# TRU OIL at walmart



## copperhead (May 24, 2006)

i just got a spray can of tru oil gun stock finish at the local walmart anybody ever try this ,i heard of people using the for the back of the neck or whatever i was wondering if i could spray this over poly ?


----------



## Lowtones (Mar 21, 2006)

I'm sure it would be a good product but I dont think it will stick to poly. I would sand the back of the neck down first. The other option is to try it and if it doesn"t stick it will just peel off in a thin layer.

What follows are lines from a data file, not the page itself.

-- ==== Sys2Proof/Laws/Kept.lean ====
section
/-! SUPPORT. What every operation on the device keeps: the canonical form of its tables, and the silicon it runs on. -/

namespace Sys2Proof.Machine

/-- The canonical form of memory, of the registers, of the die configuration and of the wrong bits, in the part `p`. -/
def Canon (p q : Part) (m : List Host.Cell) (r i e : Map Nat) : Prop :=
  q = p ∧ Memory.wf m = true ∧ Map.rising r = true ∧ Map.rising i = true ∧ Map.wf (fun _ => 0) e = true

/-- A device in canonical form with the part `p`. -/
def Dev.Kept (p : Part) (d : Dev) : Prop := Canon p d.part d.mem d.regs d.die d.memErr

theorem Dev.Kept.canon {p : Part} {d : Dev} (h : d.Kept p) : Canon p d.part d.mem d.regs d.die d.memErr := h

theorem foldl_kept {α : Type} {p : Part} {f : Dev → α → Dev} (hf : ∀ (y : Dev) (a : α), y.Kept p → (f y a).Kept p) {d : Dev} (h : d.Kept p) (l : List α) :
    (l.foldl f d).Kept p := by
  induction l generalizing d with
  | nil => exact h
  | cons a t ih => exact ih (hf d a h)

theorem foldl_snd_kept {α β : Type} {p : Part} {f : β × Dev → α → β × Dev} (hf : ∀ (y : β × Dev) (a : α), y.2.Kept p → (f y a).2.Kept p)
    {d : β × Dev} (h : d.2.Kept p) (l : List α) : (l.foldl f d).2.Kept p := by
  induction l generalizing d with
  | nil => exact h
  | cons a t ih => exact ih (hf d a h)

theorem foldl_fst_kept {α β : Type} {p : Part} {f : Dev × β → α → Dev × β} (hf : ∀ (y : Dev × β) (a : α), y.1.Kept p → (f y a).1.Kept p)
    {d : Dev × β} (h : d.1.Kept p) (l : List α) : (l.foldl f d).1.Kept p := by
  induction l generalizing d with
  | nil => exact h
  | cons a t ih => exact ih (hf d a h)

theorem foldl_snd2_kept {α β γ : Type} {p : Part} {f : β × γ × Dev → α → β × γ × Dev}
    (hf : ∀ (y : β × γ × Dev) (a : α), y.2.2.Kept p → (f y a).2.2.Kept p) {d : β × γ × Dev} (h : d.2.2.Kept p) (l : List α) :
    (l.foldl f d).2.2.Kept p := by
  induction l generalizing d with
  | nil => exact h
  | cons a t ih => exact ih (hf d a h)

theorem ite_kept {p : Part} {c : Prop} [Decidable c] {a b : Dev} (ha : a.Kept p) (hb : b.Kept p) : (if c then a else b).Kept p := by
  split <;> assumption

theorem memSet_wf {m : List Host.Cell} (a : Nat) (b : Byte) (h : Memory.wf m = true) : Memory.wf (memSet m a b) = true :=
  Map.set_wf a b 0 h

theorem memSetMany_wf {m : List Host.Cell} (a : Nat) (bs : List Nat) (h : Memory.wf m = true) : Memory.wf (memSetMany m a bs) = true := by
  induction bs generalizing m a with
  | nil => exact h
  | cons b t ih => exact ih _ (memSet_wf a _ h)

namespace Canon
variable {p q : Part} {m : List Host.Cell} {r i e : Map Nat}

theorem setRegs (h : Canon p q m r i e) (k v d : Nat) : Canon p q m (Map.set r k v d) i e :=
  ⟨h.1, h.2.1, Map.set_rising k v d h.2.2.1, h.2.2.2.1, h.2.2.2.2⟩

theorem setDie (h : Canon p q m r i e) (k v d : Nat) : Canon p q m r (Map.set i k v d) e :=
  ⟨h.1, h.2.1, h.2.2.1, Map.set_rising k v d h.2.2.2.1, h.2.2.2.2⟩

theorem setMem (h : Canon p q m r i e) (a : Nat) (bs : List Nat) : Canon p q (memSetMany m a bs) r i e :=
  ⟨h.1, memSetMany_wf a bs h.2.1, h.2.2⟩

theorem filterMem (h : Canon p q m r i e) (f : Host.Cell → Bool) : Canon p q (m.filter f) r i e :=
  ⟨h.1, Map.filter_wf f h.2.1, h.2.2⟩

theorem foldMem {α : Type} (h : Canon p q m r i e) (a : α → Nat) (b : α → Byte) (l : List α) :
    Canon p q (l.foldl (fun (m : List Host.Cell) c => memSet m (a c) (b c)) m) r i e := by
  induction l generalizing m with
  | nil => exact h
  | cons c t ih => exact ih ⟨h.1, memSet_wf _ _ h.2.1, h.2.2⟩

theorem setErr (h : Canon p q m r i e) (k v : Nat) : Canon p q m r i (Map.set e k v 0) :=
  ⟨h.1, h.2.1, h.2.2.1, h.2.2.2.1, Map.set_wf k v 0 h.2.2.2.2⟩

end Canon

end Sys2Proof.Machine
end

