-- ==== Sys2Proof/Laws/KeptCore.lean ====
section
/-! SUPPORT. Canonical form and silicon are kept: the operations of the host rings, the fabric links and the global registers. -/

namespace Sys2Proof.Machine
open Sys2Proof

/-! ### Ops -/

theorem Dev.put_kept {pt : Part} {d : Dev} (f : Fld) (i : Nat) (v : Nat) (hk : d.Kept pt) :
    (Dev.put d f i v).Kept pt := hk.canon.setRegs _ _ _

theorem Dev.putBit_kept {pt : Part} {d : Dev} (f : Fld) (i : Nat) (b : Bool) (hk : d.Kept pt) :
    (Dev.putBit d f i b).Kept pt := by
  unfold Dev.putBit
  repeat' first | (with_reducible first | assumption | apply Dev.put_kept | apply Dev.Kept.canon | refine ite_kept ?_ ?_) | split | (unfold Dev.Kept; dsimp only) | dsimp only

theorem Dev.bump_kept {pt : Part} {d : Dev} (f : Fld) (i : Nat) (top : Nat) (hk : d.Kept pt) :
    (Dev.bump d f i top).Kept pt := by
  unfold Dev.bump
  repeat' first | (with_reducible first | assumption | apply Dev.put_kept | apply Dev.Kept.canon) | (unfold Dev.Kept; dsimp only) | dsimp only

theorem Dev.wrapUp_kept {pt : Part} {d : Dev} (f : Fld) (i : Nat) (hk : d.Kept pt) :
    (Dev.wrapUp d f i).Kept pt := by
  unfold Dev.wrapUp
  repeat' first | (with_reducible first | assumption | apply Dev.put_kept | apply Dev.Kept.canon) | (unfold Dev.Kept; dsimp only) | dsimp only

theorem Dev.dput_kept {pt : Part} {d : Dev} (f : Fld) (i : Nat) (v : Nat) (hk : d.Kept pt) :
    (Dev.dput d f i v).Kept pt := hk.canon.setDie _ _ _

theorem Dev.markRec_kept {pt : Part} {d : Dev} (r : Nat) (hk : d.Kept pt) :
    (Dev.markRec d r).Kept pt := by
  unfold Dev.markRec
  repeat' first | (with_reducible first | assumption | apply Dev.Kept.canon | refine ite_kept ?_ ?_) | split | (unfold Dev.Kept; dsimp only) | dsimp only

theorem Dev.markRet_kept {pt : Part} {d : Dev} (addr : Nat) (hk : d.Kept pt) :
    (Dev.markRet d addr).Kept pt := by
  unfold Dev.markRet
  repeat' first | (with_reducible first | assumption | apply Dev.markRec_kept | apply Dev.Kept.canon | refine ite_kept ?_ ?_) | split | (unfold Dev.Kept; dsimp only) | dsimp only

theorem Dev.markHost_kept {pt : Part} {d : Dev} (addr : Nat) (hk : d.Kept pt) :
    (Dev.markHost d addr).Kept pt := by
  unfold Dev.markHost
  repeat' first | (with_reducible first | assumption | apply Dev.markRec_kept | apply Dev.Kept.canon) | split | (unfold Dev.Kept; dsimp only) | dsimp only

theorem Dev.putRet_kept {pt : Part} {d : Dev} (f : Fld) (i : Nat) (v : Nat) (hk : d.Kept pt) :
    (Dev.putRet d f i v).Kept pt := by
  unfold Dev.putRet
  repeat' first | (with_reducible first | assumption | apply Dev.markRet_kept | apply Dev.put_kept | apply Dev.Kept.canon | refine ite_kept ?_ ?_) | split | (unfold Dev.Kept; dsimp only) | dsimp only

theorem Dev.putHost_kept {pt : Part} {d : Dev} (f : Fld) (i : Nat) (v : Nat) (hk : d.Kept pt) :
    (Dev.putHost d f i v).Kept pt := by
  unfold Dev.putHost
  repeat' first | (with_reducible first | assumption | apply Dev.markHost_kept | apply Dev.put_kept | apply Dev.Kept.canon) | (unfold Dev.Kept; dsimp only) | dsimp only

theorem Dev.emit_kept {pt : Part} {d : Dev} (o : Output) (hk : d.Kept pt) :
    (Dev.emit d o).Kept pt := by
  unfold Dev.emit
  repeat' first | (with_reducible first | assumption | apply Dev.Kept.canon) | (unfold Dev.Kept; dsimp only) | dsimp only

theorem Dev.begin_kept {pt : Part} {d : Dev} (hk : d.Kept pt) :
    (Dev.begin d).Kept pt := by
  unfold Dev.begin
  repeat' first | (with_reducible first | assumption | apply Dev.Kept.canon) | (unfold Dev.Kept; dsimp only) | dsimp only

theorem Dev.nextFree_kept {pt : Part} {d : Dev} (hk : d.Kept pt) :
    (Dev.nextFree d).Kept pt := by
  unfold Dev.nextFree
  repeat' first | (with_reducible first | assumption | apply Dev.Kept.canon) | (unfold Dev.Kept; dsimp only) | dsimp only

theorem Dev.raiseAt_kept {pt : Part} {d : Dev} (code : Nat) (src : Nat) (time : Nat) (detail : List Nat) (hk : d.Kept pt) :
    (Dev.raiseAt d code src time detail).Kept pt := by
  unfold Dev.raiseAt
  repeat' first | (with_reducible first | assumption | apply Dev.bump_kept | apply Dev.Kept.canon | refine ite_kept ?_ ?_) | split | (unfold Dev.Kept; dsimp only) | dsimp only
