theorem Dev.applyDio_kept {pt : Part} {d : Dev} (k : Nat) (dos : Nat) (floats : List Nat) (hk : d.Kept pt) :
    (Dev.applyDio d k dos floats).Kept pt := by
  unfold Dev.applyDio
  repeat' first | (with_reducible first | assumption | intro _ | apply Dev.floatTarget_kept | apply Dev.doCommand_kept | apply Dev.Kept.canon | refine ite_kept ?_ ?_ | refine foldl_kept (fun _ _ _ => ?_) ?_ _ | refine foldl_snd2_kept (fun _ _ _ => ?_) ?_ _ | refine foldl_snd_kept (fun _ _ _ => ?_) ?_ _ | refine foldl_fst_kept (fun _ _ _ => ?_) ?_ _) | split | (unfold Dev.Kept; dsimp only) | dsimp only

theorem Dev.floatSafe_kept {pt : Part} {d : Dev} (f : Nat) (dir : FloatDrive) (hk : d.Kept pt) :
    (Dev.floatSafe d f dir).Kept pt := by
  unfold Dev.floatSafe
  repeat' first | (with_reducible first | assumption | apply Dev.floatGo_kept | apply Dev.setFloat_kept | apply Dev.Kept.canon | refine ite_kept ?_ ?_) | split | (unfold Dev.Kept; dsimp only) | dsimp only

theorem Dev.safeDio_kept {pt : Part} {d : Dev} (k : Nat) (hk : d.Kept pt) :
    (Dev.safeDio d k).Kept pt := by
  unfold Dev.safeDio
  repeat' first | (with_reducible first | assumption | intro _ | apply Dev.floatSafe_kept | apply Dev.floatHalt_kept | apply Dev.doCommand_kept | apply Dev.Kept.canon | refine ite_kept ?_ ?_ | refine foldl_kept (fun _ _ _ => ?_) ?_ _ | refine foldl_snd2_kept (fun _ _ _ => ?_) ?_ _ | refine foldl_snd_kept (fun _ _ _ => ?_) ?_ _ | refine foldl_fst_kept (fun _ _ _ => ?_) ?_ _) | split | (unfold Dev.Kept; dsimp only) | dsimp only

theorem Dev.takePage0_kept {pt : Part} {d : Dev} (k : Nat) (p : List Nat) (hk : d.Kept pt) :
    (Dev.takePage0 d k p).Kept pt := by
  unfold Dev.takePage0
  repeat' first | (with_reducible first | assumption | intro _ | apply Dev.put_kept | apply Dev.Kept.canon | refine foldl_kept (fun _ _ _ => ?_) ?_ _ | refine foldl_snd2_kept (fun _ _ _ => ?_) ?_ _ | refine foldl_snd_kept (fun _ _ _ => ?_) ?_ _ | refine foldl_fst_kept (fun _ _ _ => ?_) ?_ _) | (unfold Dev.Kept; dsimp only) | dsimp only

theorem Dev.takePage1_kept {pt : Part} {d : Dev} (k : Nat) (tick : Nat) (p : List Nat) (hk : d.Kept pt) :
    (Dev.takePage1 d k tick p).Kept pt := by
  unfold Dev.takePage1
  repeat' first | (with_reducible first | assumption | intro _ | apply Dev.saveWrite_kept | apply Dev.produce_kept | apply Dev.put_kept | apply Dev.Kept.canon | refine ite_kept ?_ ?_ | refine foldl_kept (fun _ _ _ => ?_) ?_ _ | refine foldl_snd2_kept (fun _ _ _ => ?_) ?_ _ | refine foldl_snd_kept (fun _ _ _ => ?_) ?_ _ | refine foldl_fst_kept (fun _ _ _ => ?_) ?_ _) | split | (unfold Dev.Kept; dsimp only) | dsimp only
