theorem Dev.clearWords_kept {pt : Part} {d : Dev} (hk : d.Kept pt) :
    (Dev.clearWords d).Kept pt := by
  unfold Dev.clearWords
  repeat' first | (with_reducible first | assumption | intro _ | apply Dev.produce_kept | apply Dev.put_kept | apply Dev.Kept.canon | refine ite_kept ?_ ?_ | refine foldl_kept (fun _ _ _ => ?_) ?_ _ | refine foldl_snd2_kept (fun _ _ _ => ?_) ?_ _ | refine foldl_snd_kept (fun _ _ _ => ?_) ?_ _ | refine foldl_fst_kept (fun _ _ _ => ?_) ?_ _) | split | (unfold Dev.Kept; dsimp only) | dsimp only

theorem Dev.setSuspect_kept {pt : Part} {d : Dev} (l : List Nat) (hk : d.Kept pt) :
    (Dev.setSuspect d l).Kept pt := by
  unfold Dev.setSuspect
  repeat' first | (with_reducible first | assumption | apply Dev.put_kept | apply Dev.Kept.canon) | (unfold Dev.Kept; dsimp only) | dsimp only

theorem Dev.saveEst_kept {pt : Part} {d : Dev} (i : Nat) (v : Int) (hk : d.Kept pt) :
    (Dev.saveEst d i v).Kept pt := by
  unfold Dev.saveEst
  repeat' first | (with_reducible first | assumption | apply Dev.saveWrite_kept | apply Dev.Kept.canon | refine ite_kept ?_ ?_) | split | (unfold Dev.Kept; dsimp only) | dsimp only

theorem Dev.saveEsts_kept {pt : Part} {d : Dev} (st : List NodeS) (hk : d.Kept pt) :
    (Dev.saveEsts d st).Kept pt := by
  unfold Dev.saveEsts
  repeat' first | (with_reducible first | assumption | intro _ | apply Dev.saveEst_kept | apply Dev.Kept.canon | refine foldl_kept (fun _ _ _ => ?_) ?_ _ | refine foldl_snd2_kept (fun _ _ _ => ?_) ?_ _ | refine foldl_snd_kept (fun _ _ _ => ?_) ?_ _ | refine foldl_fst_kept (fun _ _ _ => ?_) ?_ _) | (unfold Dev.Kept; dsimp only) | dsimp only

theorem Dev.publishNode_kept {pt : Part} {d : Dev} (s : Nat) (i : Nat) (o : NodeS) (hk : d.Kept pt) :
    (Dev.publishNode d s i o).Kept pt := by
  unfold Dev.publishNode
  repeat' first | (with_reducible first | assumption | apply Dev.produce_kept | apply Dev.put_kept | apply Dev.Kept.canon | refine ite_kept ?_ ?_) | split | (unfold Dev.Kept; dsimp only) | dsimp only

theorem Dev.publishNodes_kept {pt : Part} {d : Dev} (s : Nat) (st : List NodeS) (hk : d.Kept pt) :
    (Dev.publishNodes d s st).Kept pt := by
  unfold Dev.publishNodes
  repeat' first | (with_reducible first | assumption | intro _ | apply Dev.publishNode_kept | apply Dev.Kept.canon | refine foldl_kept (fun _ _ _ => ?_) ?_ _ | refine foldl_snd2_kept (fun _ _ _ => ?_) ?_ _ | refine foldl_snd_kept (fun _ _ _ => ?_) ?_ _ | refine foldl_fst_kept (fun _ _ _ => ?_) ?_ _) | (unfold Dev.Kept; dsimp only) | dsimp only

theorem Dev.resetNodeWord_kept {pt : Part} {d : Dev} (w : Nat) (hk : d.Kept pt) :
    (Dev.resetNodeWord d w).Kept pt := by
  unfold Dev.resetNodeWord
  repeat' first | (with_reducible first | assumption | intro _ | apply Dev.publishNode_kept | apply Dev.saveEst_kept | apply Dev.setSuspect_kept | apply Dev.patReport_kept | apply Dev.readWord_kept | apply Dev.memWrite_kept | apply Dev.raise_kept | apply Dev.Kept.canon | refine ite_kept ?_ ?_ | refine foldl_kept (fun _ _ _ => ?_) ?_ _ | refine foldl_snd2_kept (fun _ _ _ => ?_) ?_ _ | refine foldl_snd_kept (fun _ _ _ => ?_) ?_ _ | refine foldl_fst_kept (fun _ _ _ => ?_) ?_ _) | split | (unfold Dev.Kept; dsimp only) | dsimp only

theorem Dev.resetCoupWord_kept {pt : Part} {d : Dev} (w : Nat) (hk : d.Kept pt) :
    (Dev.resetCoupWord d w).Kept pt := by
  unfold Dev.resetCoupWord
  repeat' first | (with_reducible first | assumption | apply Dev.readWord_kept | apply Dev.memWrite_kept | apply Dev.raise_kept | apply Dev.Kept.canon) | (unfold Dev.Kept; dsimp only) | dsimp only

theorem Dev.readState_kept {pt : Part} {d : Dev} (hk : d.Kept pt) :
    (Dev.readState d).2.Kept pt := by
  unfold Dev.readState
  repeat' first | (with_reducible first | assumption | intro _ | apply Dev.resetCoupWord_kept | apply Dev.resetNodeWord_kept | refine Dev.readWords_kept_of ?_ (by assumption) | apply Dev.readWords_kept | apply Dev.Kept.canon | refine ite_kept ?_ ?_ | refine foldl_kept (fun _ _ _ => ?_) ?_ _ | refine foldl_snd2_kept (fun _ _ _ => ?_) ?_ _ | refine foldl_snd_kept (fun _ _ _ => ?_) ?_ _ | refine foldl_fst_kept (fun _ _ _ => ?_) ?_ _) | split | (unfold Dev.Kept; dsimp only) | dsimp only
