-- ==== Sys2Proof/Laws/KeptStore.lean ====
section
/-! SUPPORT. Canonical form and silicon are kept: the operations of the panel, the stores and the security block. -/

namespace Sys2Proof.Machine
open Sys2Proof

/-! ### Panel -/

theorem Dev.showPanel_kept {pt : Part} {d : Dev} (hk : d.Kept pt) :
    (Dev.showPanel d).Kept pt := by
  unfold Dev.showPanel
  repeat' first | (with_reducible first | assumption | intro _ | apply Dev.put_kept | apply Dev.Kept.canon) | split | (unfold Dev.Kept; dsimp only) | dsimp only

theorem Dev.setPanel_kept {pt : Part} {d : Dev} (p : PanelSt) (hk : d.Kept pt) :
    (Dev.setPanel d p).Kept pt := by
  unfold Dev.setPanel
  repeat' first | (with_reducible first | assumption | apply Dev.showPanel_kept | apply Dev.Kept.canon) | (unfold Dev.Kept; dsimp only) | dsimp only

theorem Dev.showFrontlight_kept {pt : Part} {d : Dev} (hk : d.Kept pt) :
    (Dev.showFrontlight d).Kept pt := by
  unfold Dev.showFrontlight
  repeat' first | (with_reducible first | assumption | apply Dev.putBit_kept | apply Dev.Kept.canon) | (unfold Dev.Kept; dsimp only) | dsimp only

theorem Dev.railsOn_kept {pt : Part} {d : Dev} (hk : d.Kept pt) :
    (Dev.railsOn d).Kept pt := by
  unfold Dev.railsOn
  repeat' first | (with_reducible first | assumption | apply Dev.setPanel_kept | apply Dev.Kept.canon | refine ite_kept ?_ ?_) | split | (unfold Dev.Kept; dsimp only) | dsimp only

theorem Dev.panelRise_kept {pt : Part} {d : Dev} (hk : d.Kept pt) :
    (Dev.panelRise d).Kept pt := by
  unfold Dev.panelRise
  repeat' first | (with_reducible first | assumption | apply Dev.railsOn_kept | apply Dev.Kept.canon | refine ite_kept ?_ ?_) | split | (unfold Dev.Kept; dsimp only) | dsimp only

theorem Dev.panelFall_kept {pt : Part} {d : Dev} (hk : d.Kept pt) :
    (Dev.panelFall d).Kept pt := by
  unfold Dev.panelFall
  repeat' first | (with_reducible first | assumption | apply Dev.setPanel_kept | apply Dev.Kept.canon) | split | (unfold Dev.Kept; dsimp only) | dsimp only

theorem Dev.panelInterrupted_kept {pt : Part} {d : Dev} (r : PanelRun) (cause : Nat) (hk : d.Kept pt) :
    (Dev.panelInterrupted d r cause).Kept pt := by
  unfold Dev.panelInterrupted
  repeat' first | (with_reducible first | assumption | apply Dev.raise_kept | apply Dev.Kept.canon) | (unfold Dev.Kept; dsimp only) | dsimp only

theorem Dev.endReq_kept {pt : Part} {d : Dev} (r : PanelReq) (st : Status) (result : Nat) (hk : d.Kept pt) :
    (Dev.endReq d r st result).Kept pt := by
  unfold Dev.endReq
  repeat' first | (with_reducible first | assumption | apply Dev.finish_kept | apply Dev.Kept.canon) | split | (unfold Dev.Kept; dsimp only) | dsimp only

theorem Dev.panelStop_kept {pt : Part} {d : Dev} (cause : Nat) (st : Status) (hk : d.Kept pt) :
    (Dev.panelStop d cause st).Kept pt := by
  unfold Dev.panelStop
  repeat' first | (with_reducible first | assumption | intro _ | apply Dev.endReq_kept | apply Dev.panelInterrupted_kept | apply Dev.setPanel_kept | apply Dev.done_kept | apply Dev.Kept.canon | refine ite_kept ?_ ?_ | refine foldl_kept (fun _ _ _ => ?_) ?_ _ | refine foldl_snd2_kept (fun _ _ _ => ?_) ?_ _ | refine foldl_snd_kept (fun _ _ _ => ?_) ?_ _ | refine foldl_fst_kept (fun _ _ _ => ?_) ?_ _) | split | (unfold Dev.Kept; dsimp only) | dsimp only
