theorem opsPanel_kept {pt : Part}  : ∀ e ∈ opsPanel , ∀ (id : Nat) (x : Desc) (y : Dev), y.Kept pt → (e.2.2 id x y).Kept pt := by
  simp only [opsPanel, List.forall_mem_cons]
  refine ⟨?_, ?_, ?_, ?_, fun _ h => nomatch h⟩ <;> intro id x y h <;> repeat' (first | with_reducible assumption | intro _ | with_reducible apply bodyPanelUpdate_kept | with_reducible apply bodyPanelWfload_kept | with_reducible apply bodyPanelCrcCheck_kept | with_reducible apply bodyPanelAbort_kept | dsimp only)

theorem opsKeys_kept {pt : Part}  : ∀ e ∈ opsKeys , ∀ (id : Nat) (x : Desc) (y : Dev), y.Kept pt → (e.2.2 id x y).Kept pt := by
  simp only [opsKeys, List.forall_mem_cons]
  refine ⟨?_, fun _ h => nomatch h⟩ <;> intro id x y h <;> repeat' (first | with_reducible assumption | intro _ | with_reducible apply bodyKeyLock_kept | dsimp only)

theorem opsFitting_kept {pt : Part}  : ∀ e ∈ opsFitting , ∀ (id : Nat) (x : Desc) (y : Dev), y.Kept pt → (e.2.2 id x y).Kept pt := by
  simp only [opsFitting, List.forall_mem_cons]
  refine ⟨?_, ?_, ?_, ?_, fun _ h => nomatch h⟩ <;> intro id x y h <;> repeat' (first | with_reducible assumption | intro _ | with_reducible apply bodyFitRun_kept | with_reducible apply bodyFitLogRead_kept | with_reducible apply bodyFitBaseline_kept | with_reducible apply bodyFitAbort_kept | dsimp only)

theorem opsSecurity_kept {pt : Part}  : ∀ e ∈ opsSecurity , ∀ (id : Nat) (x : Desc) (y : Dev), y.Kept pt → (e.2.2 id x y).Kept pt := by
  simp only [opsSecurity, List.forall_mem_cons]
  refine ⟨?_, ?_, ?_, ?_, ?_, fun _ h => nomatch h⟩ <;> intro id x y h <;> repeat' (first | with_reducible assumption | intro _ | with_reducible apply bodyOwnerHandover_kept | with_reducible apply bodyConfigManifest_kept | with_reducible apply bodyFwUpdate_kept | with_reducible apply bodyAttest_kept | with_reducible apply bodySecAbort_kept | dsimp only)

theorem opsDebug_kept {pt : Part}  : ∀ e ∈ opsDebug , ∀ (id : Nat) (x : Desc) (y : Dev), y.Kept pt → (e.2.2 id x y).Kept pt := by
  simp only [opsDebug, List.forall_mem_cons]
  refine ⟨?_, fun _ h => nomatch h⟩ <;> intro id x y h <;> repeat' (first | with_reducible assumption | intro _ | with_reducible apply bodyDbgFreeze_kept | dsimp only)

theorem opIndex_kept {pt : Part} (data : List Nat) (ups : List (Nat × Nat × Nat)) : ∀ e ∈ opIndex data ups, ∀ (id : Nat) (x : Desc) (y : Dev), y.Kept pt → (e.2.2 id x y).Kept pt := by
  simp only [opIndex, List.forall_mem_append]
  exact ⟨⟨⟨⟨⟨⟨⟨⟨⟨⟨⟨⟨⟨⟨⟨⟨opsGlobal_kept, opsMeas_kept⟩, opsDio_kept⟩, opsPos_kept⟩, opsPattern_kept⟩, opsLoop_kept⟩, opsSched_kept⟩, opsShuttle_kept⟩, opsFanao_kept⟩, opsQuilt_kept⟩, opsBus_kept data⟩, opsNvm_kept data ups⟩, opsPanel_kept⟩, opsKeys_kept⟩, opsFitting_kept⟩, opsSecurity_kept⟩, opsDebug_kept⟩

theorem Dev.startDesc_kept {pt : Part} {d : Dev} (id : Nat) (x : Sys2Proof.Desc) (data : List Nat) (ups : List (Nat × Nat × Nat)) (hk : d.Kept pt) :
    (Dev.startDesc d id x data ups).Kept pt := by
  unfold Dev.startDesc
  split
  · exact Dev.fail_kept _ _ hk
  · next e he => exact Dev.actDesc_kept _ _ _ _ hk (opIndex_kept data ups e (List.mem_of_find?_eq_some he))

theorem Dev.patLoadChecked_kept {pt : Part} {d : Dev} (id : Nat) (x : Sys2Proof.Desc) (hk : d.Kept pt) :
    (Dev.patLoadChecked d id x).Kept pt := by
  unfold Dev.patLoadChecked
  repeat' first | (with_reducible first | assumption | apply Dev.askWrite_kept | apply Dev.patChecked_kept | apply Dev.Kept.canon | refine ite_kept ?_ ?_) | split | (unfold Dev.Kept; dsimp only) | dsimp only

/-! ### Thaw -/

theorem Dev.applyPosted_kept {pt : Part} {d : Dev} (p : Posted) (hk : d.Kept pt) :
    (Dev.applyPosted d p).Kept pt := by
  unfold Dev.applyPosted
  repeat' first | (with_reducible first | assumption | apply Dev.bar4Put_kept | apply Dev.writeSized_kept | apply Dev.pcieUp_kept | apply Dev.pcieDown_kept | apply Dev.Kept.canon) | split | (unfold Dev.Kept; dsimp only) | dsimp only

theorem Dev.freezeEvents_kept {pt : Part} {d : Dev} (r : FreezeReq) (asked : Nat) (gone : Nat) (ms : Nat) (hk : d.Kept pt) :
    (Dev.freezeEvents d r asked gone ms).Kept pt := by
  unfold Dev.freezeEvents
  repeat' first | (with_reducible first | assumption | apply Dev.raise_kept | apply Dev.Kept.canon | refine ite_kept ?_ ?_) | split | (unfold Dev.Kept; dsimp only) | dsimp only

theorem Dev.retrainThaw_kept {pt : Part} {d : Dev} (p : Nat) (hk : d.Kept pt) :
    (Dev.retrainThaw d p).Kept pt := by
  unfold Dev.retrainThaw
  repeat' first | (with_reducible first | assumption | apply Dev.enterTraining_kept | apply Dev.leaveUp_kept | apply Dev.Kept.canon | refine ite_kept ?_ ?_) | split | (unfold Dev.Kept; dsimp only) | dsimp only

theorem Dev.thawResume_kept {pt : Part} {d : Dev} (hk : d.Kept pt) :
    (Dev.thawResume d).Kept pt := by
  unfold Dev.thawResume
  repeat' first | (with_reducible first | assumption | apply Dev.dipActs_kept | apply Dev.kickWrites_kept | apply Dev.keysThaw_kept | apply Dev.showFrontlight_kept | apply Dev.remoteFetchAll_kept | apply Dev.loopBack_kept | apply Dev.busThaw_kept | apply Dev.Kept.canon | refine ite_kept ?_ ?_) | split | (unfold Dev.Kept; dsimp only) | dsimp only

Then sand the neck down and spray it again. let us know.


----------



## copperhead (May 24, 2006)

im just finishing up two bodys that i wil post when im done as for the necks i just sprayed 1 coat of poly which is the first time using it .dont spray so good as lacquer maybe i will sand only the back of the neck back, i will let yous know, i was thinkin i should buy a few cans before we never see them again at walleyworld


----------



## al3d (Oct 3, 2007)

Tru-oil will NOT stick to poly...no point realy. you need to sand down to wood for it to stick basicaly.


----------



## fraser (Feb 24, 2007)

yeah, like lowtones and al3d say, doesnt work- ive tried it.
cool that you found it at walmart tho! they dont carry it here-


----------



## copperhead (May 24, 2006)

maybe i will keep a couple of can for next year builds 
sdsre


----------



## copperhead (May 24, 2006)

they did not carry it it here untill hunting season was close to being among us .it dont hurt to look :smilie_flagge17:


----------